*What the task requires*. Please set down every record exactly as it appears below.

*Material for this exercise*.

-- ==== Sys2Proof/Machine/Units.lean ====
section
/-! DEFINITION. Units, groups and event queues: how they are created, what they hold and how they are freed
(R31 to R42, R46, R54, R256, R257). -/

namespace Sys2Proof.Machine

/-! ### Identifiers (R32 to R34) -/

/-- W_k of a grid. -/
def Grid.width (g : Grid) (k : Nat) : Nat :=
  match k with | 0 => 5 | 1 => g.w1 | 2 => g.w2 | 3 => g.w3 | 4 => g.w4 | 5 => g.w5 | _ => 0
/-- The lowest bit of field k of a work identifier. -/
def Grid.fieldOff (g : Grid) : Nat → Nat | 0 => 0 | k + 1 => g.fieldOff k + g.width k
/-- Field k of a work identifier, 0 above the root (R34). -/
def Grid.field (g : Grid) (k : Nat) (wid : DWord) : Nat :=
  if g.rootLvl < k then 0 else wid.toNat / 2 ^ g.fieldOff k % 2 ^ g.width k
/-- A work identifier with index i in field k, which was 0. -/
def Grid.child (g : Grid) (k i : Nat) (wid : DWord) : DWord := wid + BitVec.ofNat 64 (i * 2 ^ g.fieldOff k)
/-- R36, R375: %rootlvl as a context reads it; 0 in a handler. -/
def State.rootLvl (s : State) (c : Ctx) : Nat := if c.kind = .handler then 0 else (s.gridOf c).rootLvl

/-! ### Event queues (R37 to R39) -/

/-- R39: every slot of the queue is reserved or full. -/
def Ctx.evFull (c : Ctx) : Bool := decide (256 ≤ c.evq.length + c.evResv)
/-- R39: one slot of a context's queue reserved. -/
def State.reserveEv (s : State) (k : Nat) : State := s.modCtx k (fun c => { c with evResv := c.evResv + 1 })
/-- R39: a reservation freed. -/
def State.freeEv (s : State) (k : Nat) : State := s.modCtx k (fun c => { c with evResv := c.evResv - 1 })
/-- R38, R39, R41: a record posts into its reserved slot; one whose sequencer is gone or exits is discarded. -/
def State.postEv (s : State) (k : Nat) (r : EvRec) : State :=
  match Sparse.find s.ctxs k with
  | none => s
  | some c =>
    if c.exiting then s.freeEv k
    else s.modCtx k (fun c => { c with evResv := c.evResv - 1, evq := c.evq ++ [r] })
/-- The bits of an event record (R38). -/
def EvRec.word (r : EvRec) (j : Nat) : Word :=
  match j with
  | 0 => r.tag
  | 1 => BitVec.ofNat 32 (r.kind % 256 * 2 ^ 24 + r.level % 8 * 2 ^ 21 + r.status % 65536)
  | 2 => BitVec.ofNat 32 r.doneCount
  | _ => BitVec.ofNat 32 r.aborted
/-- The sequencer context of a unit. -/
def WUnit.seqCtx (u : WUnit) : Option Nat := if u.seq = 0 then none else some (u.seq - 1)

/-! ### Creation -/

/-- Lanes at a grid's entry. -/
def entryLanes (n : Nat) (entry : DWord) : Sparse Lane := (List.range n).map (fun l => (l, { pc := entry }))
/-- A new context under a key that none has had. -/
def State.putCtx (s : State) (c : Ctx) : State :=
  let k := max s.fresh (Sparse.next s.ctxs)
  { s with ctxs := Sparse.put s.ctxs k c, fresh := k + 1 }
/-- A waiting lane group of a team (R36, R54). -/
def State.newGroup (s : State) (u i : Nat) : State :=
  let x := s.unit u
  let g := s.grid x.grid
  let c : Ctx := { kind := .group, pkg := x.pkg, grid := x.grid, unit := u, asid := g.asid, index := i
                   wid := g.child 1 i x.wid, lanes := entryLanes 32 g.entry, halted := g.startHalted }
  s.putCtx c
/-- The groups of a team created with it: all 2^W1 when it has no sequencer of its own (R42). -/
def State.newGroups (s : State) (u n : Nat) : State := (List.range n).foldl (fun s i => s.newGroup u i) s
/-- A waiting unit. -/
def State.newUnit (s : State) (level gr parent index : Nat) (wid : DWord) (p : Nat) : State :=
  let k := max s.fresh (Sparse.next s.units)
  let u : WUnit := { level := level, grid := gr, parent := parent, index := index, wid := wid, pkg := p, age := k }
  let s := { s with units := Sparse.put s.units k u, fresh := k + 1 }
  if level = 1 ∧ ¬ (s.grid gr).seqL1 then s.newGroups k (2 ^ (s.grid gr).w1) else s

/-! ### Freeing -/

/-- A reduction slot lies in the store of one of some units. -/
def RedSlot.within (x : RedSlot) (us : List Nat) : Bool := match x.loc with | .store u _ => us.contains u | _ => false
/-- A unit and what hangs below it leave the machine: its store, its contexts and its kept children. -/
def State.dropUnit (s : State) (u : Nat) : State :=
  let us := s.unitsUnder 6 u
  { s with units := s.units.filter (fun e => !us.contains e.1)
           ctxs := s.ctxs.filter (fun e => decide (e.2.kind = .handler) || !us.contains e.2.unit)
           pkgs := s.pkgs.map (fun e => (e.1, { e.2 with slots := e.2.slots.filter (fun x => !x.within us) })) }
/-- R257: the allocations that a sequencer's completed children keep are freed; at L1 the tiles of its retired
groups. -/
def State.freeKept (s : State) (u : Nat) : State :=
  let s := (s.childUnits u).foldl (fun s x => if (s.unit x).st = .kept then s.dropUnit x else s) s
  if (s.unit u).level = 1 then
    { s with ctxs := s.ctxs.filter (fun e => !(decide (e.2.kind = .group) && decide (e.2.unit = u) && e.2.retired)) }
  else s

/-! ### `LAUNCH` (R290) -/

/-- R290 steps 4 to 6: the children of a `LAUNCH`, or the record of one that creates none. -/
def State.doLaunch (s : State) (k n : Nat) (tag : Word) : State :=
  let u := (s.ctx k).unit
  let s := s.freeKept u
  let x := s.unit u
  let g := s.grid x.grid
  let s := s.modUnit u (fun x => { x with
    launch := some { tag := tag, n := n, doneCount := 0, aborted := 0, status := 0, posted := decide (n = 0) }, created := max x.created n })
  if n = 0 then s.postEv k { kind := 1, level := x.level, status := 0, tag := tag, doneCount := 0, aborted := 0 }
  else if x.level = 1 then s.newGroups u n
  else (List.range n).foldl (fun s i =>
    s.newUnit (x.level - 1) x.grid (u + 1) i (g.child x.level i x.wid) (if x.level = 5 then i else x.pkg)) s

/-- R38, R290: a child of a unit has completed, with its abort cause or 0; the last one's record posts. -/
def State.childDone (s : State) (u cause : Nat) : State :=
  let x := s.unit u
  match x.launch with
  | none => s
  | some l =>
    let l := if cause = 0 then { l with doneCount := l.doneCount + 1 }
             else { l with aborted := l.aborted + 1, status := if l.status = 0 then cause else l.status }
    let last := decide (l.n ≤ l.doneCount + l.aborted)
    let s := s.modUnit u (fun x => { x with launch := some { l with posted := last } })
    match last, x.seqCtx with
    | true, some k => s.postEv k { kind := 1, level := x.level, status := l.status, tag := l.tag
                                   doneCount := l.doneCount, aborted := l.aborted }
    | _, _ => s
/-- R294: the records of completed children removed from a queue. -/
def Ctx.joined (c : Ctx) : Ctx := { c with evq := c.evq.filter (fun r => decide (r.kind ≠ 1)) }

end Sys2Proof.Machine
end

*Output*.
-- ==== Sys2Proof/Machine/Units.lean ====
section
/-! DEFINITION. Units, groups and event queues: how they are created, what they hold and how they are freed
(R31 to R42, R46, R54, R256, R257). -/

namespace Sys2Proof.Machine

/-! ### Identifiers (R32 to R34) -/

/-- W_k of a grid. -/
def Grid.width (g : Grid) (k : Nat) : Nat :=
  match k with | 0 => 5 | 1 => g.w1 | 2 => g.w2 | 3 => g.w3 | 4 => g.w4 | 5 => g.w5 | _ => 0
/-- The lowest bit of field k of a work identifier. -/
def Grid.fieldOff (g : Grid) : Nat → Nat | 0 => 0 | k + 1 => g.fieldOff k + g.width k
/-- Field k of a work identifier, 0 above the root (R34). -/
def Grid.field (g : Grid) (k : Nat) (wid : DWord) : Nat :=
  if g.rootLvl < k then 0 else wid.toNat / 2 ^ g.fieldOff k % 2 ^ g.width k
/-- A work identifier with index i in field k, which was 0. -/
def Grid.child (g : Grid) (k i : Nat) (wid : DWord) : DWord := wid + BitVec.ofNat 64 (i * 2 ^ g.fieldOff k)
/-- R36, R375: %rootlvl as a context reads it; 0 in a handler. -/
def State.rootLvl (s : State) (c : Ctx) : Nat := if c.kind = .handler then 0 else (s.gridOf c).rootLvl

/-! ### Event queues (R37 to R39) -/

/-- R39: every slot of the queue is reserved or full. -/
def Ctx.evFull (c : Ctx) : Bool := decide (256 ≤ c.evq.length + c.evResv)
/-- R39: one slot of a context's queue reserved. -/
def State.reserveEv (s : State) (k : Nat) : State := s.modCtx k (fun c => { c with evResv := c.evResv + 1 })
/-- R39: a reservation freed. -/
def State.freeEv (s : State) (k : Nat) : State := s.modCtx k (fun c => { c with evResv := c.evResv - 1 })
/-- R38, R39, R41: a record posts into its reserved slot; one whose sequencer is gone or exits is discarded. -/
def State.postEv (s : State) (k : Nat) (r : EvRec) : State :=
  match Sparse.find s.ctxs k with
  | none => s
  | some c =>
    if c.exiting then s.freeEv k
    else s.modCtx k (fun c => { c with evResv := c.evResv - 1, evq := c.evq ++ [r] })
/-- The bits of an event record (R38). -/
def EvRec.word (r : EvRec) (j : Nat) : Word :=
  match j with
  | 0 => r.tag
  | 1 => BitVec.ofNat 32 (r.kind % 256 * 2 ^ 24 + r.level % 8 * 2 ^ 21 + r.status % 65536)
  | 2 => BitVec.ofNat 32 r.doneCount
  | _ => BitVec.ofNat 32 r.aborted
/-- The sequencer context of a unit. -/
def WUnit.seqCtx (u : WUnit) : Option Nat := if u.seq = 0 then none else some (u.seq - 1)

/-! ### Creation -/

/-- Lanes at a grid's entry. -/
def entryLanes (n : Nat) (entry : DWord) : Sparse Lane := (List.range n).map (fun l => (l, { pc := entry }))
/-- A new context under a key that none has had. -/
def State.putCtx (s : State) (c : Ctx) : State :=
  let k := max s.fresh (Sparse.next s.ctxs)
  { s with ctxs := Sparse.put s.ctxs k c, fresh := k + 1 }
/-- A waiting lane group of a team (R36, R54). -/
def State.newGroup (s : State) (u i : Nat) : State :=
  let x := s.unit u
  let g := s.grid x.grid
  let c : Ctx := { kind := .group, pkg := x.pkg, grid := x.grid, unit := u, asid := g.asid, index := i
                   wid := g.child 1 i x.wid, lanes := entryLanes 32 g.entry, halted := g.startHalted }
  s.putCtx c
/-- The groups of a team created with it: all 2^W1 when it has no sequencer of its own (R42). -/
def State.newGroups (s : State) (u n : Nat) : State := (List.range n).foldl (fun s i => s.newGroup u i) s
/-- A waiting unit. -/
def State.newUnit (s : State) (level gr parent index : Nat) (wid : DWord) (p : Nat) : State :=
  let k := max s.fresh (Sparse.next s.units)
  let u : WUnit := { level := level, grid := gr, parent := parent, index := index, wid := wid, pkg := p, age := k }
  let s := { s with units := Sparse.put s.units k u, fresh := k + 1 }
  if level = 1 ∧ ¬ (s.grid gr).seqL1 then s.newGroups k (2 ^ (s.grid gr).w1) else s

/-! ### Freeing -/

/-- A reduction slot lies in the store of one of some units. -/
def RedSlot.within (x : RedSlot) (us : List Nat) : Bool := match x.loc with | .store u _ => us.contains u | _ => false
/-- A unit and what hangs below it leave the machine: its store, its contexts and its kept children. -/
def State.dropUnit (s : State) (u : Nat) : State :=
  let us := s.unitsUnder 6 u
  { s with units := s.units.filter (fun e => !us.contains e.1)
           ctxs := s.ctxs.filter (fun e => decide (e.2.kind = .handler) || !us.contains e.2.unit)
           pkgs := s.pkgs.map (fun e => (e.1, { e.2 with slots := e.2.slots.filter (fun x => !x.within us) })) }
/-- R257: the allocations that a sequencer's completed children keep are freed; at L1 the tiles of its retired
groups. -/
def State.freeKept (s : State) (u : Nat) : State :=
  let s := (s.childUnits u).foldl (fun s x => if (s.unit x).st = .kept then s.dropUnit x else s) s
  if (s.unit u).level = 1 then
    { s with ctxs := s.ctxs.filter (fun e => !(decide (e.2.kind = .group) && decide (e.2.unit = u) && e.2.retired)) }
  else s

/-! ### `LAUNCH` (R290) -/

/-- R290 steps 4 to 6: the children of a `LAUNCH`, or the record of one that creates none. -/
def State.doLaunch (s : State) (k n : Nat) (tag : Word) : State :=
  let u := (s.ctx k).unit
  let s := s.freeKept u
  let x := s.unit u
  let g := s.grid x.grid
  let s := s.modUnit u (fun x => { x with
    launch := some { tag := tag, n := n, doneCount := 0, aborted := 0, status := 0, posted := decide (n = 0) }, created := max x.created n })
  if n = 0 then s.postEv k { kind := 1, level := x.level, status := 0, tag := tag, doneCount := 0, aborted := 0 }
  else if x.level = 1 then s.newGroups u n
  else (List.range n).foldl (fun s i =>
    s.newUnit (x.level - 1) x.grid (u + 1) i (g.child x.level i x.wid) (if x.level = 5 then i else x.pkg)) s

/-- R38, R290: a child of a unit has completed, with its abort cause or 0; the last one's record posts. -/
def State.childDone (s : State) (u cause : Nat) : State :=
  let x := s.unit u
  match x.launch with
  | none => s
  | some l =>
    let l := if cause = 0 then { l with doneCount := l.doneCount + 1 }
             else { l with aborted := l.aborted + 1, status := if l.status = 0 then cause else l.status }
    let last := decide (l.n ≤ l.doneCount + l.aborted)
    let s := s.modUnit u (fun x => { x with launch := some { l with posted := last } })
    match last, x.seqCtx with
    | true, some k => s.postEv k { kind := 1, level := x.level, status := l.status, tag := l.tag
                                   doneCount := l.doneCount, aborted := l.aborted }
    | _, _ => s
/-- R294: the records of completed children removed from a queue. -/
def Ctx.joined (c : Ctx) : Ctx := { c with evq := c.evq.filter (fun r => decide (r.kind ≠ 1)) }

end Sys2Proof.Machine
end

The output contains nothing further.